Supplied material:

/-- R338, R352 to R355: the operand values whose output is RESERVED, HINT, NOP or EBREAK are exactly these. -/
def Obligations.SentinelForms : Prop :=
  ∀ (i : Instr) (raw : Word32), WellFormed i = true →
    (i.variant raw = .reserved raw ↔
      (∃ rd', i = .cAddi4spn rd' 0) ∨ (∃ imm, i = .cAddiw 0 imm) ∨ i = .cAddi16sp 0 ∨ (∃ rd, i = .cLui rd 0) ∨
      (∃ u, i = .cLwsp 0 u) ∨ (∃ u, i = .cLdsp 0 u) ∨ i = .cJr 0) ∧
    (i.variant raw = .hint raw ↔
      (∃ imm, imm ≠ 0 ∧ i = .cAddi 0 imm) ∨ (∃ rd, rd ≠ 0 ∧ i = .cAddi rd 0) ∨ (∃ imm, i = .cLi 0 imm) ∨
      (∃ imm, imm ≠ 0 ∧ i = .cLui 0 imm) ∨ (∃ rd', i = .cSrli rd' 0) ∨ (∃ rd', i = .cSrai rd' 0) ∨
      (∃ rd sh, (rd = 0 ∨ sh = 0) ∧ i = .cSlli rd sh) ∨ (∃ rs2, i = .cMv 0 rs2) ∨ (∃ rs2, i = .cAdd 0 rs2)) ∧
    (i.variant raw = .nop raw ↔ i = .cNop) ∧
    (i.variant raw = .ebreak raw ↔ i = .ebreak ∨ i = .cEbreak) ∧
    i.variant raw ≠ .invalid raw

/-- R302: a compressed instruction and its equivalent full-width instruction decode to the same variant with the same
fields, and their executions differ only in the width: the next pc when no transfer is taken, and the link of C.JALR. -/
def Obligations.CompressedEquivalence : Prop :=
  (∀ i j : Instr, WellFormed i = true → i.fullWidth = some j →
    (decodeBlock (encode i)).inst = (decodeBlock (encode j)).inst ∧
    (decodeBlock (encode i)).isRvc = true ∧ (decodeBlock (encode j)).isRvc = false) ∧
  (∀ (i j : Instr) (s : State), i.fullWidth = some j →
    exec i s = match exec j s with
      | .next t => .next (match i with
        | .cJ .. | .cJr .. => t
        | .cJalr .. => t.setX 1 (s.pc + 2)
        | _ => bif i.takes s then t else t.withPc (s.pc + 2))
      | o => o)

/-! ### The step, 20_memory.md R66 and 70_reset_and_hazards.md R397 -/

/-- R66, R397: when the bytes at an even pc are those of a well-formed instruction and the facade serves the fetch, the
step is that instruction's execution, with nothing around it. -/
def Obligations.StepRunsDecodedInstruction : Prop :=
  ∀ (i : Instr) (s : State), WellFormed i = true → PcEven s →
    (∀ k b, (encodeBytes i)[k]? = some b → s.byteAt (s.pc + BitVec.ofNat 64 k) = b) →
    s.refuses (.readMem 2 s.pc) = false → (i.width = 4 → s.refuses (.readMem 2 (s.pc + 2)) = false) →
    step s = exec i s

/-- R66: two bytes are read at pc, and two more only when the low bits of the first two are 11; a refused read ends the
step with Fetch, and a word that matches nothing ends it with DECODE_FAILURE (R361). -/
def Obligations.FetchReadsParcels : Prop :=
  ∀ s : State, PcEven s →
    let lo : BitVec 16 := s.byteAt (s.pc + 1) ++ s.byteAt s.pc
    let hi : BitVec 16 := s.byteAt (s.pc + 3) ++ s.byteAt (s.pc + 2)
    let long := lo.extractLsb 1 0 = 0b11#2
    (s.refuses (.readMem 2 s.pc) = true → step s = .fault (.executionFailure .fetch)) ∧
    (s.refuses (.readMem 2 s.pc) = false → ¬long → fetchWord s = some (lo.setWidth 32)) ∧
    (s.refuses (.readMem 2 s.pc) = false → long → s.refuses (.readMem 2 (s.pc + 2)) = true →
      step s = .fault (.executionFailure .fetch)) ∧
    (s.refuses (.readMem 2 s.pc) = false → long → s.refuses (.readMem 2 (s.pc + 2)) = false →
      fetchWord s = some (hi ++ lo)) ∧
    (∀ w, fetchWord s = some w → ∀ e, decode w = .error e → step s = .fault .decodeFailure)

Task goal: Using the records above, restate word for word the lines from the one with "(∃ rd sh, (rd" through the one with "let hi : BitVec", both included.

Response box:
      (∃ rd sh, (rd = 0 ∨ sh = 0) ∧ i = .cSlli rd sh) ∨ (∃ rs2, i = .cMv 0 rs2) ∨ (∃ rs2, i = .cAdd 0 rs2)) ∧
    (i.variant raw = .nop raw ↔ i = .cNop) ∧
    (i.variant raw = .ebreak raw ↔ i = .ebreak ∨ i = .cEbreak) ∧
    i.variant raw ≠ .invalid raw

/-- R302: a compressed instruction and its equivalent full-width instruction decode to the same variant with the same
fields, and their executions differ only in the width: the next pc when no transfer is taken, and the link of C.JALR. -/
def Obligations.CompressedEquivalence : Prop :=
  (∀ i j : Instr, WellFormed i = true → i.fullWidth = some j →
    (decodeBlock (encode i)).inst = (decodeBlock (encode j)).inst ∧
    (decodeBlock (encode i)).isRvc = true ∧ (decodeBlock (encode j)).isRvc = false) ∧
  (∀ (i j : Instr) (s : State), i.fullWidth = some j →
    exec i s = match exec j s with
      | .next t => .next (match i with
        | .cJ .. | .cJr .. => t
        | .cJalr .. => t.setX 1 (s.pc + 2)
        | _ => bif i.takes s then t else t.withPc (s.pc + 2))
      | o => o)

/-! ### The step, 20_memory.md R66 and 70_reset_and_hazards.md R397 -/

/-- R66, R397: when the bytes at an even pc are those of a well-formed instruction and the facade serves the fetch, the
step is that instruction's execution, with nothing around it. -/
def Obligations.StepRunsDecodedInstruction : Prop :=
  ∀ (i : Instr) (s : State), WellFormed i = true → PcEven s →
    (∀ k b, (encodeBytes i)[k]? = some b → s.byteAt (s.pc + BitVec.ofNat 64 k) = b) →
    s.refuses (.readMem 2 s.pc) = false → (i.width = 4 → s.refuses (.readMem 2 (s.pc + 2)) = false) →
    step s = exec i s

/-- R66: two bytes are read at pc, and two more only when the low bits of the first two are 11; a refused read ends the
step with Fetch, and a word that matches nothing ends it with DECODE_FAILURE (R361). -/
def Obligations.FetchReadsParcels : Prop :=
  ∀ s : State, PcEven s →
    let lo : BitVec 16 := s.byteAt (s.pc + 1) ++ s.byteAt s.pc
    let hi : BitVec 16 := s.byteAt (s.pc + 3) ++ s.byteAt (s.pc + 2)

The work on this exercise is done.